Title: Pieces of Blue

 

Author: Liz Flaherty

 

Genre: Women’s Fiction (with romantic elements)

 

Publisher: Annessa Ink

 

Book Blurb:

 

Life comes in shades of blue...

 

Self-imposed loner, Maggie North, has worked for bestselling author Trilby Winterroad her entire adult life, starting as simply his assistant and ending up as his ghost writer. Through ups and downs--including a divorce from an abusive husband--he has been the one person on whom she could always rely. So when Trilby dies suddenly, Maggie finds herself adrift, not sure what she’ll do or where she belongs in the world any longer. And the confusion continues when she discovers he’s not only left her his beloved dachshund, Chloe, but a house she knew nothing about, on a lake she’s never heard of.

 

It only takes one visit for Maggie to fall in love with both the house and the small lakeside community. The longer she’s there, the safer she feels and the more her life begins to expand...as do her feelings toward her friend and Trilby’s attorney, Sam Eldridge.

 

But is she really safe? Or are the glistening pieces of her new life about to shatter as an old danger returns?

 

Excerpt:

 

“We need to find something out.”

 

I knew what he meant before he let go of my fingers and drew me to him. I didn’t object when I slipped off my stool or when he tilted my face up to his and kissed me with years’ worth of wondering and searching. I didn’t know how much of the wash of feeling and longing was his and how much was mine, but I did know the emotion flowed through me like Rapunzel’s hair in drawings—long and silky and curving.

 

Emotion and something else. Longing and something else. He leaned back, just a little, meeting my eyes and smiling into them. “So, Maggie North, what’s this you say?”

 

I shook my head, laughter rippling up and surprising me. “I didn’t say anything.”

 

He cupped my face in his hands—oh, the warmth. I didn’t think I’d ever be cold again—and tilted his head for that firm, gentle mouth to take mine again. We were in our fifties, experienced kissers. I understood the jumping around inside and the skittery dance of my heartbeat. I understood the sudden sensitivity of my breasts, that I could feel their weight inside my bra. I got it, as he held me ever closer and deepened the kisses we shared, how precious this zero-dark-thirty time was. I understood the depths of the itch.

 

I dipped my head, laying it against the shoulder of his sweatshirt, then raised it again to have my turn at taking his lips and tasting.

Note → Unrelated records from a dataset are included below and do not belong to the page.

/-- JOIN and ASSIGN (R179, R180): the lead that grants an index keeps the device as present and routes its
index through the port of the JOIN, and the device's earlier node ends; a device that was assigned takes its
index, depth and role, and stores the index; a refused one stays standalone. Takeover, deposition and
standby (R59, R192 to R194): worker 1 becomes the lead at depth 0 with its own time; a lead with a worker 1
that may take over stands deposed, until it is told to dismiss that worker; a depth-1 device moves to its
standby port. Where a condition of the one that is commanded does not hold, nothing changes. -/
def Obligations.JoinTakeoverAndStandby : Prop :=
  (∀ (q : FrameIn) (i res dep : Nat) (f : JoinFrame) (s : State), carried s.dev q = true →
      (getPort s.dev q.port).dir ≠ 2 →
      actsLead s.dev = true → s.dev.hrk.seenSeqs.contains (q.port, 0x10000 + f.serial, q.seq) = false →
      decideJoin s.dev f dep = (res, some i) →
    ∃ t, exec (.join q f dep) s = .next t ∧ s.devOnly t
      ∧ (getNode t.dev i).present = true ∧ (getNode t.dev i).serial = f.serial
      ∧ (getNode t.dev i).depth = dep ∧ portTo t.dev i = q.port
      ∧ (∀ j, j ≠ i → (getNode s.dev j).serial ≠ f.serial → getNode t.dev j = getNode s.dev j)
      ∧ Dev.Reports { s.dev with hrk := t.dev.hrk, freeCtr := t.dev.freeCtr } t.dev)
  ∧ (∀ (q : FrameIn) (f : AssignFrame) (s : State), heard s.dev q = true → s.dev.hrk.joining = true →
      f.result < 2 →
    ∃ t, exec (.assign q f) s = .next t ∧ s.devOnly t ∧ t.dev.hrk.role = 2 ∧ t.dev.hrk.lead = false
      ∧ t.dev.hrk.index = f.index ∧ t.dev.hrk.depth = f.depth ∧ t.dev.flash.hidx = some f.index
      ∧ t.dev.hrk.joining = false)
  ∧ (∀ (q : FrameIn) (f : AssignFrame) (s : State), heard s.dev q = true → s.dev.hrk.joining = true →
      2 ≤ f.result →
    ∃ t, exec (.assign q f) s = .next t ∧ s.devOnly t ∧ t.dev.hrk.role = 0 ∧ t.dev.hrk.lead = true
      ∧ t.dev.hrk.joinRefused = true ∧ t.dev.flash = s.dev.flash)
  ∧ (∀ s : State, harkaOn s.dev = true → bit s.dev.hrk.ctl 10 = true → s.dev.hrk.role = 2 →
      s.dev.hrk.index = 1 → s.dev.hrk.depth = 1 → s.dev.hrk.lead = false →
      s.dev.flash.epoch.isSome = true → takeoverMode s.dev.chp.mode = true →
      powerEvent s.dev.hrk.upMode = false →
    ∃ t, exec .takeover s = .next t ∧ s.devOnly t ∧ t.dev.hrk.lead = true ∧ t.dev.hrk.takeover = true
      ∧ t.dev.tmb.follower = false ∧ t.dev.tmb.depth = 0 ∧ t.dev.tmb.floorU = uField s.dev
      ∧ t.dev.tmb.ht = s.dev.tmb.ht)
  ∧ (∀ s : State, (harkaOn s.dev = false ∨ bit s.dev.hrk.ctl 10 = false ∨ s.dev.hrk.role ≠ 2
        ∨ s.dev.hrk.index ≠ 1 ∨ s.dev.hrk.depth ≠ 1 ∨ s.dev.hrk.lead = true ∨ s.dev.flash.epoch = none
        ∨ takeoverMode s.dev.chp.mode = false ∨ powerEvent s.dev.hrk.upMode = true) →
    exec .takeover s = .next s)
  ∧ (∀ s : State, harkaOn s.dev = true → s.dev.hrk.role = 1 → actsLead s.dev = true →
      s.dev.hrk.deposed = false → (getNode s.dev 1).present = true → (getNode s.dev 1).takeoverEn = true →
      powerEvent (getNode s.dev 1).status.mode = false →
    ∃ t, exec .deposed s = .next t ∧ s.devOnly t
      ∧ Dev.Reports { s.dev with hrk := { s.dev.hrk with deposed := true } } t.dev)
  ∧ (∀ s : State, (harkaOn s.dev = false ∨ s.dev.hrk.role ≠ 1 ∨ actsLead s.dev = false
        ∨ s.dev.hrk.deposed = true ∨ (getNode s.dev 1).present = false
        ∨ (getNode s.dev 1).takeoverEn = false ∨ powerEvent (getNode s.dev 1).status.mode = true) →
    exec .deposed s = .next s)
  ∧ (∀ s : State, s.dev.hrk.deposed = true →
    ∃ t, exec .dismissUs s = .next t ∧ s.devOnly t ∧ t.dev.hrk.deposed = false ∧ t.dev.hrk.dismissed = true
      ∧ (getNode t.dev 1).present = false ∧ Dev.Reports { s.dev with hrk := t.dev.hrk } t.dev)
  ∧ (∀ s : State, s.dev.hrk.deposed = false → exec .dismissUs s = .next s)
  ∧ (∀ s : State, harkaOn s.dev = true → s.dev.hrk.role = 2 → s.dev.hrk.depth = 1 → s.dev.hrk.index ≠ 1 →
      1 ≤ s.dev.hrk.standbyPort → s.dev.hrk.standbyPort ≤ 8 → s.dev.hrk.onStandby = false →
      s.dev.hrk.sawTakeover = true → (getPort s.dev s.dev.hrk.standbyPort).trained = true →
      s.dev.hrk.inWaiting = false →
    ∃ t, exec .standbySwitch s = .next t ∧ s.devOnly t ∧ t.dev.hrk.onStandby = true
      ∧ uplink t.dev = s.dev.hrk.standbyPort ∧ t.dev.hrk.takeover = true)
  ∧ (∀ s : State, (harkaOn s.dev = false ∨ s.dev.hrk.role ≠ 2 ∨ s.dev.hrk.depth ≠ 1 ∨ s.dev.hrk.index = 1
        ∨ s.dev.hrk.standbyPort = 0 ∨ 8 < s.dev.hrk.standbyPort ∨ s.dev.hrk.onStandby = true
        ∨ s.dev.hrk.sawTakeover = false ∨ (getPort s.dev s.dev.hrk.standbyPort).trained = false) →
    exec .standbySwitch s = .next s)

Like me, he’d brushed his teeth before coming to the kitchen, and he tasted of toothpaste and coffee and…oh, sweetness.

 

“Plundering,” I murmured against his mouth.

 

He drew back again. “Huh?”

 

“I’ve written it,” I explained. “We’re plundering each other’s lips.”

 

“Nah. Plundering is stealing stuff so you have to go to court and I can get you thrown in jail or keep you out depending on how much you want to pay me.”

 

I burst into laughter, knowing his integrity much too well to go for that one. “It’s that, too, but when—”

 

“We’re just deposing each other a little bit. Checking out witness reliability and all that. I think you’re a fine material witness.” He interrupted himself to kiss me again. I very nearly moaned with the pleasure of it. I held it back, but a whimper escaped, and he chuckled as he bent his head to kiss the hollow of my neck inside the soft cowl of my sweater. His breath was warm and fast, the feel of his lips on my skin some glorious word I hadn’t figured out how to write yet.

 

“Yes, ma’am. A fine one.”

 

What was he talking about? “A fine what?”

 

“Witness. Material.”

 

“Oh.”

 

“For when I go plundering.”

 

We both plundered a little more then, until I got up, pushing him away with light hands on his shoulders. “Cinnamon rolls.”

 

“Oh, yeah.” But he gave me one more smacking kiss before subsiding. “I might have to plunder them when they’re done.”

 

“Kiss them?” I raised my eyebrows at him as went to get the bowl of doubled-in-size dough. “You’re going to kiss pastries?”

 

He came around the island, carrying his coffee mug, and pulled me into his side, the motion reminding me of his height. “If you make them, you bet.”

 

I heard Chloe’s tags jingling as she hurried down the stairs. “Will you let her out? It’s always urgent in the morning, and she’s had to come downstairs, so she’s really hustling.”

 

He opened the back door and the mudroom door, and the little dachshund sailed past both of us without so much as a yip of greeting. I watched through the window as she ran to her chosen spot at the edge of the woods and relieved herself.

 

A moment later, with her ears flapping as she ran, she scrambled toward the house and breakfast, stopping this time to let Sam assure her she was indeed the best dog in the world.

 

I have always loved mornings. Although I spend more time alone than is probably good for me, there is something about the solitude of the early hours that does, as the Psalm promises, restore my soul.

 

But for this early April morning on a little Michigan lake, I was glad not to be alone. And both my soul and my heart seemed to be thriving on restoration.

 

Buy Links (including Goodreads and BookBub):

 

 

 

 

 

 

 

Author Biography: 

 

Liz Flaherty has spent the past several years enjoying not working a day job, making terrible crafts, and writing stories in which the people aren’t young, brilliant, or even beautiful. She’s decided (and has to re-decide most every day) that the definition of success is having a good time. Along with her husband of lo, these many years, kids, grands, friends, and the occasional cat, she’s doing just that. Find her on Facebook or her blog, Window Over the Sink.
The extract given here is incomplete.